[EXERCISE REQUIREMENTS]
Exactly the lines from the start of the data below through the line containing "s.pending = [] →" must be returned, and no others.

===== DATA LISTING

-- ==== Sys2Proof/Certificates/Slice0/Obligations.lean ====
section
/-!
DEFINITION. The statements for the provers. What a clause says of a command `c` in a state is written `leads c s P`:
exec answers a next state, and `P` holds of it.
-/
open Sys2Proof Sys2Proof.Machine

/-! ### The whole device -/

/-- A step runs the command in front of the queue, with the rest of the queue. -/
def Obligations.StepRunsFront : Prop :=
  ∀ (c : Instr) (s : State), step (s.withFront c) = exec c s

/-- With no command waiting and the supply there, one period of CK_AON passes, 80 ns on the interval count; with the
supply gone nothing happens. No command stands yielded and no request of a peer is held, which would go on at such a
period. That the idle device does this is the model's choice (log entry 2). -/
def Obligations.IdlePeriod : Prop :=
  ∀ s : State, s.pending = [] →
    (s.dev = Dev.off → step s = .next s) ∧
    (s.dev ≠ Dev.off → s.net.held = [] → (∀ e, e ∈ s.rings → ∀ x, x ∈ e.2.cmds → x.yielded = .no) →
      ∃ t, step s = .next t ∧ t.ivl = s.ivl + 80 ∧ t.pending = [] ∧ t.rings = s.rings ∧ t.conns = s.conns)

/-- The device that a cold reset leaves (R475): OFF, every field of every register at its reset value, nothing in any
memory, no command in any ring, no connection and no group. -/
def Obligations.ColdReset : Prop :=
  State.reset.dev = Dev.off ∧ (∀ r f i, f ∈ regFields r → State.reset.rd f i = f.reset) ∧ State.reset.canonical ∧
  (∀ c t i, State.reset.slot c t i = Fmt.x36.nanCode) ∧ (∀ k, (State.reset.ring k).cmds = []) ∧ State.reset.conns = [] ∧ State.reset.groups = [] ∧
  State.reset.mbox = none ∧ State.reset.pending = []

/-- Every step keeps the memories of the device, of the host and of the life log, and the table of the registers, in
canonical form: for one content there is one list. -/
def Obligations.StepKeepsCanonical : Prop :=
  ∀ s t : State, s.canonical → step s = .next t → t.canonical

/-- The address map (R288): within a region no two physical addresses name the same byte of a stack, and every one names
a stack of the device. -/
def Obligations.AddressMap : Prop :=
  (∀ (s : State) (n a b : Nat), s.inRegion n a = true → s.inRegion n b = true → s.decodeIn n a = s.decodeIn n b → a = b) ∧
  (∀ (s : State) (n a : Nat), s.inRegion n a = true → s.encodeIn n (s.decodeIn n a).1 (s.decodeIn n a).2 = a) ∧
  (∀ (s : State) (n a : Nat), s.inRegion n a = true → s.rd F.memRegionCfg_MODE n ≤ 4 → (s.decodeIn n a).1 < 20)

/-- Conversions to unscaled formats (R41, R62). Every value of the narrower formats converts to X36 exactly: it raises
no flag, whatever the control and the draw, and the X36 code that is written holds the same value; NaN stays NaN. A
finite value that overflows becomes ±Inf and sets OVERFLOW, or with SAT ±largest finite and sets SATURATED; ±Inf
stays; a magnitude that rounds to nothing is a zero of the same sign without a flag. -/
def Obligations.Conversions : Prop :=
  (∀ (f : Fmt) (c : Cvt) (draw : Option Nat) (code : Nat), f ≠ .x36 → code < 2 ^ f.bits →
    (Fmt.x36.round c draw (f.decode code)).2 = {} ∧
    (f.decode code = .nan → (Fmt.x36.round c draw (f.decode code)).1 = .nan ∧ x36Of (x36Code (f.decode code)) = .nan) ∧
    (f.decode code ≠ .nan → (Fmt.x36.round c draw (f.decode code)).1.cmp (f.decode code) = some .eq ∧
      (x36Of (x36Code (f.decode code))).cmp (f.decode code) = some .eq ∧
      (x36Of (x36Code (f.decode code))).isNeg = (f.decode code).isNeg)) ∧
  (∀ (f : Fmt) (c : Cvt) (draw : Option Nat) (neg : Bool) (m : Nat) (e : Int),
    let r := f.roundMag (if f = .x36 ∨ !c.stoch then none else draw) m e
    (c.sat = false → (Num.fin false r.1 r.2).cmp f.maxNum = some .gt → f.round c draw (.fin neg m e) = (.inf neg, { overflow := true })) ∧
    (c.sat = true → (Num.fin false r.1 r.2).cmp f.maxNum = some .gt →
      ∃ a b, f.maxNum = .fin false a b ∧ f.round c draw (.fin neg m e) = (.fin neg a b, { saturated := true })) ∧
    (f.round c draw (.inf neg) = (.inf neg, {})) ∧
    (r.1 = 0 → (f.round c draw (.fin neg m e)).2 = {} ∧ ∃ q, (f.round c draw (.fin neg m e)).1 = .fin neg 0 q))

/-- The head of a queue (R402): with no packet begun it is the oldest of the highest priority present; a packet that the
reader has begun stays at the head, whatever commits meanwhile. -/
def Obligations.QueueHeads : Prop :=
  (∀ x : Que, x.reading = none → x.pkts ≠ [] → ∃ pre p post, x.pkts = pre ++ p :: post ∧ x.head = some p ∧
    (∀ q, q ∈ x.pkts → q.prio ≤ p.prio) ∧ (∀ q, q ∈ pre → q.prio < p.prio)) ∧
  (∀ (x : Que) (pre post more : List Pkt) (p : Pkt), x.pkts = pre ++ p :: post → (∀ q, q ∈ pre → q.seq ≠ p.seq) →
    x.reading = some p.seq → { x with pkts := x.pkts ++ more }.head = some p)

/-! ### Starting (chapter 15) -/

/-- POWER_ON and ROM_ENTRY (R476): OFF leads to AON with PD00 up, and 10 ms later AON leads to ROM with PD01 and PD03.
SUPPLY_LOSS (R604): the device is as after a cold reset; both NVM devices, host memory and the queue of commands
stand, but for a configuration write of the mailbox that the loss cuts off. -/
def Obligations.SupplyAndRom : Prop :=
  ((∀ s : State, s.dev = Dev.off →
     leads .powerOn s (fun t => t.dev = Dev.aon ∧ t.rd F.hubState_PREV = Dev.off ∧ t.dom 0 = Dom.on ∧ t.clk.startAt = s.ivl ∧
       t.mem = s.mem ∧ t.nvmA = s.nvmA ∧ keepsRegs s t [Reg.hubState, Reg.pwrDomStatus])) ∧
   (∀ s : State, s.dev = Dev.aon → s.clk.startAt + 10000000 ≤ s.ivl →
     leads .romEntry s (fun t => t.dev = Dev.rom ∧ t.rd F.hubState_PREV = Dev.aon ∧ t.dom 1 = Dom.on ∧ t.dom 3 = Dom.on ∧
       t.mem = s.mem ∧ t.nvmA = s.nvmA ∧ keepsRegs s t [Reg.hubState, Reg.pwrDomStatus]))) ∧
  (∀ s : State, (∀ j, s.mbox = some j → j.writes = none) →
     leads .supplyLoss s (fun t => t.dev = Dev.off ∧ t.regs = State.reset.regs ∧ t.mem = [] ∧ t.life = [] ∧ t.rings = [] ∧
       t.ctxs = [] ∧ t.queues = [] ∧ t.conns = [] ∧ t.mbox = none ∧ t.clk = {} ∧ t.start = {} ∧ t.sec = {} ∧
       t.nvmA = s.nvmA ∧ t.nvmB = s.nvmB ∧ t.host = s.host ∧ t.variant = s.variant ∧ t.pending = s.pending))

/-- ROM_BOOT (R476, R480, R526): the image that R480 picks is loaded; without one the device is HALTED for NO_IMAGE, and
after three watchdog resets within an hour for MANAGEMENT. -/
def Obligations.RomBoots : Prop :=
  ∀ (raw : List (BitVec 255)) (s : State), s.dev = Dev.rom →
    let recent := s.start.watchdogs.filter (fun w => decide (s.ivl < w + 3600000000000))
    (recent.length < 3 →
      leads (.romBoot raw) s (fun t => match bootPick s s.bootOrder [] with
        | some (b, _) => t.dev = Dev.load ∧ t.rd F.hubState_PREV = Dev.rom ∧ t.rd F.hubState_BOOT_IMAGE = b2n b ∧
            t.start.watchdogs = recent ∧ t.nvmA = s.nvmA ∧ t.nvmB = s.nvmB ∧ t.rings = s.rings ∧ (s.quietQueues → t.mem = s.mem ∧ t.ecc = s.ecc)
        | none => t.dev = Dev.halted ∧ t.rd F.hubState_HALT_CAUSE = 1)) ∧
    (3 ≤ recent.length →
      leads (.romBoot raw) s (fun t => t.dev = Dev.halted ∧ t.rd F.hubState_HALT_CAUSE = 4 ∧ t.start.watchdogs = []))

/-- LOAD_DONE (R476): the four cores run, and the configuration is checked next. The booted image stays as it was.
CONFIG_CHECK (R476, R486): with no intact copy the device is held in CFG_HOLD; the intact copy with the greater
SEQUENCE, A's on a tie, leads to BRINGUP when it has no finding, and is held in CFG_HOLD with its findings else; so
does the one intact copy where the other is torn. -/
def Obligations.LoadAndCheck : Prop :=
  (∀ s : State, s.dev = Dev.load →
     leads .loadDone s (fun t => t.dev = Dev.cfgCheck ∧ t.rd F.hubState_PREV = Dev.load ∧ t.rd F.mgtCores_UP = 15 ∧
       t.rd F.hubState_BOOT_IMAGE = s.rd F.hubState_BOOT_IMAGE ∧ t.nvmA = s.nvmA ∧ t.nvmB = s.nvmB ∧
       t.rings = s.rings ∧ t.conns = s.conns ∧ t.clk = s.clk ∧ (s.quietQueues → t.mem = s.mem ∧ t.ecc = s.ecc))) ∧
  (∀ s : State, s.dev = Dev.cfgCheck →
     ((blobTorn s.nvmA.blobCopy false).isSome → (blobTorn s.nvmB.blobCopy false).isSome →
       leads .configCheck s (fun t => t.dev = Dev.cfgHold ∧ t.rd F.hubState_PREV = Dev.cfgCheck ∧ t.start.chosen = s.start.chosen)) ∧
     (∀ image, blobTorn s.nvmA.blobCopy false = none → blobTorn s.nvmB.blobCopy false = none →
       image = decide (blobSeq s.nvmA.blobCopy < blobSeq s.nvmB.blobCopy) →
       let fs := { s with start := { s.start with chosen := some image } }.blobFindings (b2n image) (s.nvm image).blobCopy
       leads .configCheck s (fun t => t.start.chosen = some image ∧ t.rd F.hubState_PREV = Dev.cfgCheck ∧
         (fs ≠ [] → t.dev = Dev.cfgHold ∧ t.start.findings = fs ∧ t.rd F.hubState_CFG_IMAGE = s.rd F.hubState_CFG_IMAGE) ∧
         (fs = [] → t.dev = Dev.bringup ∧ t.rd F.hubState_CFG_IMAGE = b2n image ∧ t.rd F.hubState_CFG_HOST = 0 ∧
           t.start.seq = blobSeq (s.nvm image).blobCopy ∧ t.start.findings = []))) ∧
     (∀ image, blobTorn (s.nvm image).blobCopy false = none → (blobTorn (s.nvm (!image)).blobCopy false).isSome →
       leads .configCheck s (fun t => t.start.chosen = some image ∧ t.rd F.hubState_PREV = Dev.cfgCheck ∧
         (t.dev = Dev.cfgHold ∧ t.start.findings ≠ [] ∨
           t.dev = Dev.bringup ∧ t.rd F.hubState_CFG_IMAGE = b2n image ∧ t.start.seq = blobSeq (s.nvm image).blobCopy))))

/-- BRINGUP_DONE, PTP_WAIT_EXPIRY and PTP_LOCK (R451, R476, R477, R494). With no tile left the start ends HALTED for
NO_TILES; with no finding in the registers it ends in READY or DEGRADED, after the wait for PTP where one is set,
and with findings it is held in CFG_HOLD. Without PTP the wait ends at its limit; a lock ends it too. -/
def Obligations.StartEnds : Prop :=
  (∀ s : State, s.dev = Dev.bringup → s.start.ptpWaiting = false → s.tilesPresent = 0 →
    leads (.bringupDone { lanes := [], tiles := [] }) s (fun t => t.dev = Dev.halted ∧ t.rd F.hubState_HALT_CAUSE = 2)) ∧
  (∀ (r : BringupReport) (s : State), s.dev = Dev.bringup → s.start.ptpWaiting = false → s.rel.held = [] →
    let a := s.bringReport r
    let u := if a.start.cold then { a with mem := [], ecc := [], cache := [] } else a
    let waits := u.item 2 5 0 120 ≠ 0 ∧ u.rd F.netPtpStatus_STATE ≠ Ptp.locked
    u.tilesPresent ≠ 0 →
    leads (.bringupDone r) s (fun t =>
      (waits → t.dev = Dev.bringup ∧ t.start.ptpWaiting = true) ∧
      (¬ waits → u.holdFindings = [] → t.serving = true ∧ t.rd F.hubState_PREV = Dev.bringup ∧ t.start.inService = true ∧
        t.start.ptpWaiting = false) ∧
      (¬ waits → u.holdFindings ≠ [] → t.dev = Dev.cfgHold ∧ t.rd F.hubState_PREV = Dev.bringup ∧ t.start.findings = u.holdFindings.take 64))) ∧
  (∀ s : State, s.dev = Dev.bringup → s.start.ptpWaiting = true →
    leads .ptpWaitExpiry s (fun t => t.rd F.hubState_PREV = Dev.bringup ∧
      (s.holdFindings = [] → t.dev = s.readyState ∧ t.start.inService = true ∧ t.start.ptpWaiting = false ∧ t.conns = s.conns ∧
        keepsRegs s t (Reg.hubState :: toldRegs)) ∧
      (s.holdFindings ≠ [] → t.dev = Dev.cfgHold))) ∧
  (∀ (lp : Fin 24) (time : Word) (s : State), s.ptpPort lp.val = true →
    (s.dev = Dev.bringup → s.start.ptpWaiting = true → s.holdFindings = []) →
    leads (.ptpLock lp time) s (fun t => t.rd F.netPtpStatus_STATE = Ptp.locked ∧ t.rd F.netPtpStatus_SOURCE = lp.val ∧
      (s.clk.stepped = true → t.clk = s.clk) ∧
      (s.clk.stepped = false → t.clk.dev = max s.clk.dev time.toNat ∧ t.clk.ivl = s.clk.ivl ∧ t.clk.stepped = true) ∧
      (s.dev = Dev.bringup → s.start.ptpWaiting = true → t.dev = s.readyState)))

==========

[ANSWER TO THIS PROBLEM]
-- ==== Sys2Proof/Certificates/Slice0/Obligations.lean ====
section
/-!
DEFINITION. The statements for the provers. What a clause says of a command `c` in a state is written `leads c s P`:
exec answers a next state, and `P` holds of it.
-/
open Sys2Proof Sys2Proof.Machine

/-! ### The whole device -/

/-- A step runs the command in front of the queue, with the rest of the queue. -/
def Obligations.StepRunsFront : Prop :=
  ∀ (c : Instr) (s : State), step (s.withFront c) = exec c s

/-- With no command waiting and the supply there, one period of CK_AON passes, 80 ns on the interval count; with the
supply gone nothing happens. No command stands yielded and no request of a peer is held, which would go on at such a
period. That the idle device does this is the model's choice (log entry 2). -/
def Obligations.IdlePeriod : Prop :=
  ∀ s : State, s.pending = [] →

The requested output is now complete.